→ TASK BRIEF:
Copy out the lines of the records below, and only those lines, from the one with "r).ifState = .resp := rfl" through the one with "r).crc = e.crc := rfl", exactly as they appear.
### INFORMATION PROVIDED ###
-- ==== Sys2Proof/Laws/State.lean ====
section
/-! SUPPORT. One lemma for each field and each update of the registers and of the machine, true by rfl, so that no
later proof unfolds a record update. -/

namespace Sys2Proof.Machine

variable {W : Nat}

/-! `Engine.respond` -/

@[simp] theorem Engine.respond_div (e : Engine W) (d : Word W) (f r : Bool) : (e.respond d f r).div = e.div := rfl
@[simp] theorem Engine.respond_ifState (e : Engine W) (d : Word W) (f r : Bool) : (e.respond d f r).ifState = .resp := rfl
@[simp] theorem Engine.respond_rspData (e : Engine W) (d : Word W) (f r : Bool) : (e.respond d f r).rspData = d := rfl
@[simp] theorem Engine.respond_rspFlag (e : Engine W) (d : Word W) (f r : Bool) : (e.respond d f r).rspFlag = f := rfl
@[simp] theorem Engine.respond_rspErr (e : Engine W) (d : Word W) (f r : Bool) : (e.respond d f r).rspErr = r := rfl
@[simp] theorem Engine.respond_opR (e : Engine W) (d : Word W) (f r : Bool) : (e.respond d f r).opR = e.opR := rfl
@[simp] theorem Engine.respond_dataR (e : Engine W) (d : Word W) (f r : Bool) : (e.respond d f r).dataR = e.dataR := rfl
@[simp] theorem Engine.respond_divS (e : Engine W) (d : Word W) (f r : Bool) : (e.respond d f r).divS = e.divS := rfl
@[simp] theorem Engine.respond_crc (e : Engine W) (d : Word W) (f r : Bool) : (e.respond d f r).crc = e.crc := rfl
@[simp] theorem Engine.respond_nb (e : Engine W) (d : Word W) (f r : Bool) : (e.respond d f r).nb = e.nb := rfl

/-! `Engine.raiseIllegalCommand` -/

@[simp] theorem Engine.raiseIllegalCommand_div (e : Engine W) : (e.raiseIllegalCommand).div = e.div := rfl
@[simp] theorem Engine.raiseIllegalCommand_ifState (e : Engine W) : (e.raiseIllegalCommand).ifState = .resp := rfl
@[simp] theorem Engine.raiseIllegalCommand_rspData (e : Engine W) : (e.raiseIllegalCommand).rspData = 0 := rfl
@[simp] theorem Engine.raiseIllegalCommand_rspFlag (e : Engine W) : (e.raiseIllegalCommand).rspFlag = false := rfl
@[simp] theorem Engine.raiseIllegalCommand_rspErr (e : Engine W) : (e.raiseIllegalCommand).rspErr = true := rfl
@[simp] theorem Engine.raiseIllegalCommand_opR (e : Engine W) : (e.raiseIllegalCommand).opR = e.opR := rfl
@[simp] theorem Engine.raiseIllegalCommand_dataR (e : Engine W) : (e.raiseIllegalCommand).dataR = e.dataR := rfl
@[simp] theorem Engine.raiseIllegalCommand_divS (e : Engine W) : (e.raiseIllegalCommand).divS = e.divS := rfl
@[simp] theorem Engine.raiseIllegalCommand_crc (e : Engine W) : (e.raiseIllegalCommand).crc = e.crc := rfl
@[simp] theorem Engine.raiseIllegalCommand_nb (e : Engine W) : (e.raiseIllegalCommand).nb = e.nb := rfl

/-! `Engine.setWork` -/

@[simp] theorem Engine.setWork_div (e : Engine W) (r : Word W) : (e.setWork r).div = e.div := rfl
@[simp] theorem Engine.setWork_ifState (e : Engine W) (r : Word W) : (e.setWork r).ifState = e.ifState := rfl
@[simp] theorem Engine.setWork_rspData (e : Engine W) (r : Word W) : (e.setWork r).rspData = e.rspData := rfl
@[simp] theorem Engine.setWork_rspFlag (e : Engine W) (r : Word W) : (e.setWork r).rspFlag = e.rspFlag := rfl
@[simp] theorem Engine.setWork_rspErr (e : Engine W) (r : Word W) : (e.setWork r).rspErr = e.rspErr := rfl
@[simp] theorem Engine.setWork_opR (e : Engine W) (r : Word W) : (e.setWork r).opR = e.opR := rfl
@[simp] theorem Engine.setWork_dataR (e : Engine W) (r : Word W) : (e.setWork r).dataR = e.dataR := rfl
@[simp] theorem Engine.setWork_divS (e : Engine W) (r : Word W) : (e.setWork r).divS = e.divS := rfl
@[simp] theorem Engine.setWork_crc (e : Engine W) (r : Word W) : (e.setWork r).crc = r := rfl
@[simp] theorem Engine.setWork_nb (e : Engine W) (r : Word W) : (e.setWork r).nb = numBitsReg r := rfl

/-! `Engine.writeDiv` -/

@[simp] theorem Engine.writeDiv_div (e : Engine W) (v : Word W) :
    (e.writeDiv v).div = if v = 0 then e.div else v := by
  unfold Engine.writeDiv; split <;> rfl
@[simp] theorem Engine.writeDiv_ifState (e : Engine W) (v : Word W) : (e.writeDiv v).ifState = e.ifState := by
  unfold Engine.writeDiv; split <;> rfl
@[simp] theorem Engine.writeDiv_rspData (e : Engine W) (v : Word W) : (e.writeDiv v).rspData = e.rspData := by
  unfold Engine.writeDiv; split <;> rfl
@[simp] theorem Engine.writeDiv_rspFlag (e : Engine W) (v : Word W) : (e.writeDiv v).rspFlag = e.rspFlag := by
  unfold Engine.writeDiv; split <;> rfl
@[simp] theorem Engine.writeDiv_rspErr (e : Engine W) (v : Word W) : (e.writeDiv v).rspErr = e.rspErr := by
  unfold Engine.writeDiv; split <;> rfl
@[simp] theorem Engine.writeDiv_opR (e : Engine W) (v : Word W) : (e.writeDiv v).opR = e.opR := by
  unfold Engine.writeDiv; split <;> rfl
@[simp] theorem Engine.writeDiv_dataR (e : Engine W) (v : Word W) : (e.writeDiv v).dataR = e.dataR := by
  unfold Engine.writeDiv; split <;> rfl
@[simp] theorem Engine.writeDiv_divS (e : Engine W) (v : Word W) : (e.writeDiv v).divS = e.divS := by
  unfold Engine.writeDiv; split <;> rfl
@[simp] theorem Engine.writeDiv_crc (e : Engine W) (v : Word W) : (e.writeDiv v).crc = e.crc := by
  unfold Engine.writeDiv; split <;> rfl
@[simp] theorem Engine.writeDiv_nb (e : Engine W) (v : Word W) : (e.writeDiv v).nb = e.nb := by
  unfold Engine.writeDiv; split <;> rfl

/-! `Engine.latch` -/

@[simp] theorem Engine.latch_div (e : Engine W) (o : BitVec 2) (x : Word W) : (e.latch o x).div = e.div := rfl
@[simp] theorem Engine.latch_ifState (e : Engine W) (o : BitVec 2) (x : Word W) : (e.latch o x).ifState = .busy := rfl
@[simp] theorem Engine.latch_rspData (e : Engine W) (o : BitVec 2) (x : Word W) : (e.latch o x).rspData = e.rspData := rfl
@[simp] theorem Engine.latch_rspFlag (e : Engine W) (o : BitVec 2) (x : Word W) : (e.latch o x).rspFlag = e.rspFlag := rfl
@[simp] theorem Engine.latch_rspErr (e : Engine W) (o : BitVec 2) (x : Word W) : (e.latch o x).rspErr = e.rspErr := rfl
@[simp] theorem Engine.latch_opR (e : Engine W) (o : BitVec 2) (x : Word W) : (e.latch o x).opR = o := rfl
@[simp] theorem Engine.latch_dataR (e : Engine W) (o : BitVec 2) (x : Word W) : (e.latch o x).dataR = x := rfl
@[simp] theorem Engine.latch_divS (e : Engine W) (o : BitVec 2) (x : Word W) : (e.latch o x).divS = e.div := rfl
@[simp] theorem Engine.latch_crc (e : Engine W) (o : BitVec 2) (x : Word W) : (e.latch o x).crc = e.crc := rfl
@[simp] theorem Engine.latch_nb (e : Engine W) (o : BitVec 2) (x : Word W) : (e.latch o x).nb = e.nb := rfl

/-! `Engine.loseResponse` -/

@[simp] theorem Engine.loseResponse_div (e : Engine W) (n : Nat) : (e.loseResponse n).div = e.div := rfl
@[simp] theorem Engine.loseResponse_ifState (e : Engine W) (n : Nat) : (e.loseResponse n).ifState = e.ifState := rfl
@[simp] theorem Engine.loseResponse_rspData (e : Engine W) (n : Nat) : (e.loseResponse n).rspData = Config.unspecifiedWord W n := rfl
@[simp] theorem Engine.loseResponse_rspFlag (e : Engine W) (n : Nat) : (e.loseResponse n).rspFlag = Config.unspecifiedBit (n + 1) := rfl
@[simp] theorem Engine.loseResponse_rspErr (e : Engine W) (n : Nat) : (e.loseResponse n).rspErr = Config.unspecifiedBit (n + 2) := rfl
@[simp] theorem Engine.loseResponse_opR (e : Engine W) (n : Nat) : (e.loseResponse n).opR = e.opR := rfl
@[simp] theorem Engine.loseResponse_dataR (e : Engine W) (n : Nat) : (e.loseResponse n).dataR = e.dataR := rfl
@[simp] theorem Engine.loseResponse_divS (e : Engine W) (n : Nat) : (e.loseResponse n).divS = e.divS := rfl
@[simp] theorem Engine.loseResponse_crc (e : Engine W) (n : Nat) : (e.loseResponse n).crc = e.crc := rfl
@[simp] theorem Engine.loseResponse_nb (e : Engine W) (n : Nat) : (e.loseResponse n).nb = e.nb := rfl

/-! `Engine.afterReset`: the two registers whose value the spec gives. -/

@[simp] theorem Engine.afterReset_div (n : Nat) : (Engine.afterReset W n).div = Config.defaultDivisor W := rfl
@[simp] theorem Engine.afterReset_ifState (n : Nat) : (Engine.afterReset W n).ifState = .idle := rfl

/-! What is read of the registers, after an update of other registers. -/

@[simp] theorem Engine.respond_latched (e : Engine W) (d : Word W) (f r : Bool) :
    (e.respond d f r).latched = e.latched := rfl
@[simp] theorem Engine.raiseIllegalCommand_latched (e : Engine W) : e.raiseIllegalCommand.latched = e.latched := rfl
@[simp] theorem Engine.setWork_latched (e : Engine W) (r : Word W) : (e.setWork r).latched = e.latched := rfl
@[simp] theorem Engine.writeDiv_latched (e : Engine W) (v : Word W) : (e.writeDiv v).latched = e.latched := by
  simp [Engine.latched]
@[simp] theorem Engine.loseResponse_latched (e : Engine W) (n : Nat) : (e.loseResponse n).latched = e.latched := rfl
@[simp] theorem Engine.latch_latched (e : Engine W) (o : BitVec 2) (x : Word W) :
    (e.latch o x).latched = commandWord x o := rfl
@[simp] theorem Engine.respond_response (e : Engine W) (d : Word W) (f r : Bool) :
    (e.respond d f r).response = ⟨d, f, r⟩ := rfl
@[simp] theorem Engine.raiseIllegalCommand_response (e : Engine W) :
    e.raiseIllegalCommand.response = ⟨0, false, true⟩ := rfl

/-! `State.withEngine` -/

@[simp] theorem State.withEngine_cfg (s : State) (e : Engine s.cfg.W) : (s.withEngine e).cfg = s.cfg := rfl
@[simp] theorem State.withEngine_eng (s : State) (e : Engine s.cfg.W) : (s.withEngine e).eng = e := rfl
@[simp] theorem State.withEngine_edges (s : State) (e : Engine s.cfg.W) : (s.withEngine e).edges = s.edges := rfl
@[simp] theorem State.withEngine_delivered (s : State) (e : Engine s.cfg.W) : (s.withEngine e).delivered = s.delivered := rfl
@[simp] theorem State.withEngine_live (s : State) (e : Engine s.cfg.W) : (s.withEngine e).live = s.live := rfl
@[simp] theorem State.withEngine_draws (s : State) (e : Engine s.cfg.W) : (s.withEngine e).draws = s.draws := rfl

/-! `State.dropEdge` -/

@[simp] theorem State.dropEdge_cfg (s : State) : (s.dropEdge).cfg = s.cfg := rfl
@[simp] theorem State.dropEdge_eng (s : State) : (s.dropEdge).eng = s.eng := rfl
@[simp] theorem State.dropEdge_edges (s : State) : (s.dropEdge).edges = s.edges.tail := rfl
@[simp] theorem State.dropEdge_delivered (s : State) : (s.dropEdge).delivered = s.delivered := rfl
@[simp] theorem State.dropEdge_live (s : State) : (s.dropEdge).live = s.live := rfl
@[simp] theorem State.dropEdge_draws (s : State) : (s.dropEdge).draws = s.draws := rfl

/-! `State.loseResponse` -/

@[simp] theorem State.loseResponse_cfg (s : State) : (s.loseResponse).cfg = s.cfg := rfl
@[simp] theorem State.loseResponse_eng (s : State) : (s.loseResponse).eng = s.eng.loseResponse s.draws := rfl
@[simp] theorem State.loseResponse_edges (s : State) : (s.loseResponse).edges = s.edges := rfl
@[simp] theorem State.loseResponse_delivered (s : State) : (s.loseResponse).delivered = s.delivered := rfl
@[simp] theorem State.loseResponse_live (s : State) : (s.loseResponse).live = s.live := rfl
@[simp] theorem State.loseResponse_draws (s : State) : (s.loseResponse).draws = s.draws + 3 := rfl

/-! `State.applyReset` -/

@[simp] theorem State.applyReset_cfg (s : State) : (s.applyReset).cfg = s.cfg := rfl
@[simp] theorem State.applyReset_eng (s : State) : (s.applyReset).eng = Engine.afterReset s.cfg.W s.draws := rfl
@[simp] theorem State.applyReset_edges (s : State) : (s.applyReset).edges = s.edges := rfl
@[simp] theorem State.applyReset_delivered (s : State) : (s.applyReset).delivered = s.delivered := rfl
@[simp] theorem State.applyReset_live (s : State) : (s.applyReset).live = true := rfl
@[simp] theorem State.applyReset_draws (s : State) : (s.applyReset).draws = s.draws + 8 := rfl

/-! `State.accept` -/

@[simp] theorem State.accept_cfg (s : State) (o : BitVec 2) (x : Word s.cfg.W) : (s.accept o x).cfg = s.cfg := rfl
@[simp] theorem State.accept_eng (s : State) (o : BitVec 2) (x : Word s.cfg.W) : (s.accept o x).eng = (s.eng.latch o x).loseResponse s.draws := rfl
@[simp] theorem State.accept_edges (s : State) (o : BitVec 2) (x : Word s.cfg.W) : (s.accept o x).edges = s.edges := rfl
@[simp] theorem State.accept_delivered (s : State) (o : BitVec 2) (x : Word s.cfg.W) : (s.accept o x).delivered = s.delivered := rfl
@[simp] theorem State.accept_live (s : State) (o : BitVec 2) (x : Word s.cfg.W) : (s.accept o x).live = s.live := rfl
@[simp] theorem State.accept_draws (s : State) (o : BitVec 2) (x : Word s.cfg.W) : (s.accept o x).draws = s.draws + 3 := rfl

/-! `State.deliver` -/

@[simp] theorem State.deliver_cfg (s : State) : (s.deliver).cfg = s.cfg := rfl
@[simp] theorem State.deliver_eng (s : State) : (s.deliver).eng = Engine.loseResponse { s.eng with ifState := .idle } s.draws := rfl
@[simp] theorem State.deliver_edges (s : State) : (s.deliver).edges = s.edges := rfl
@[simp] theorem State.deliver_delivered (s : State) : (s.deliver).delivered = s.delivered ++ [s.eng.response] := rfl
@[simp] theorem State.deliver_live (s : State) : (s.deliver).live = s.live := rfl
@[simp] theorem State.deliver_draws (s : State) : (s.deliver).draws = s.draws + 3 := rfl

/-! `State.placeCommand` -/

@[simp] theorem State.placeCommand_cfg (s : State) (c : BitVec (s.cfg.W + 2)) : (s.placeCommand c).cfg = s.cfg := rfl
@[simp] theorem State.placeCommand_eng (s : State) (c : BitVec (s.cfg.W + 2)) : (s.placeCommand c).eng = s.eng.latch (opField c) (dataField c) := rfl
@[simp] theorem State.placeCommand_edges (s : State) (c : BitVec (s.cfg.W + 2)) : (s.placeCommand c).edges = Edge.quiet :: s.edges := rfl
@[simp] theorem State.placeCommand_delivered (s : State) (c : BitVec (s.cfg.W + 2)) : (s.placeCommand c).delivered = s.delivered := rfl
@[simp] theorem State.placeCommand_live (s : State) (c : BitVec (s.cfg.W + 2)) : (s.placeCommand c).live = true := rfl
@[simp] theorem State.placeCommand_draws (s : State) (c : BitVec (s.cfg.W + 2)) : (s.placeCommand c).draws = s.draws := rfl

end Sys2Proof.Machine
end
###
→ ANSWER TO THE EXERCISE:
@[simp] theorem Engine.respond_ifState (e : Engine W) (d : Word W) (f r : Bool) : (e.respond d f r).ifState = .resp := rfl
@[simp] theorem Engine.respond_rspData (e : Engine W) (d : Word W) (f r : Bool) : (e.respond d f r).rspData = d := rfl
@[simp] theorem Engine.respond_rspFlag (e : Engine W) (d : Word W) (f r : Bool) : (e.respond d f r).rspFlag = f := rfl
@[simp] theorem Engine.respond_rspErr (e : Engine W) (d : Word W) (f r : Bool) : (e.respond d f r).rspErr = r := rfl
@[simp] theorem Engine.respond_opR (e : Engine W) (d : Word W) (f r : Bool) : (e.respond d f r).opR = e.opR := rfl
@[simp] theorem Engine.respond_dataR (e : Engine W) (d : Word W) (f r : Bool) : (e.respond d f r).dataR = e.dataR := rfl
@[simp] theorem Engine.respond_divS (e : Engine W) (d : Word W) (f r : Bool) : (e.respond d f r).divS = e.divS := rfl
@[simp] theorem Engine.respond_crc (e : Engine W) (d : Word W) (f r : Bool) : (e.respond d f r).crc = e.crc := rfl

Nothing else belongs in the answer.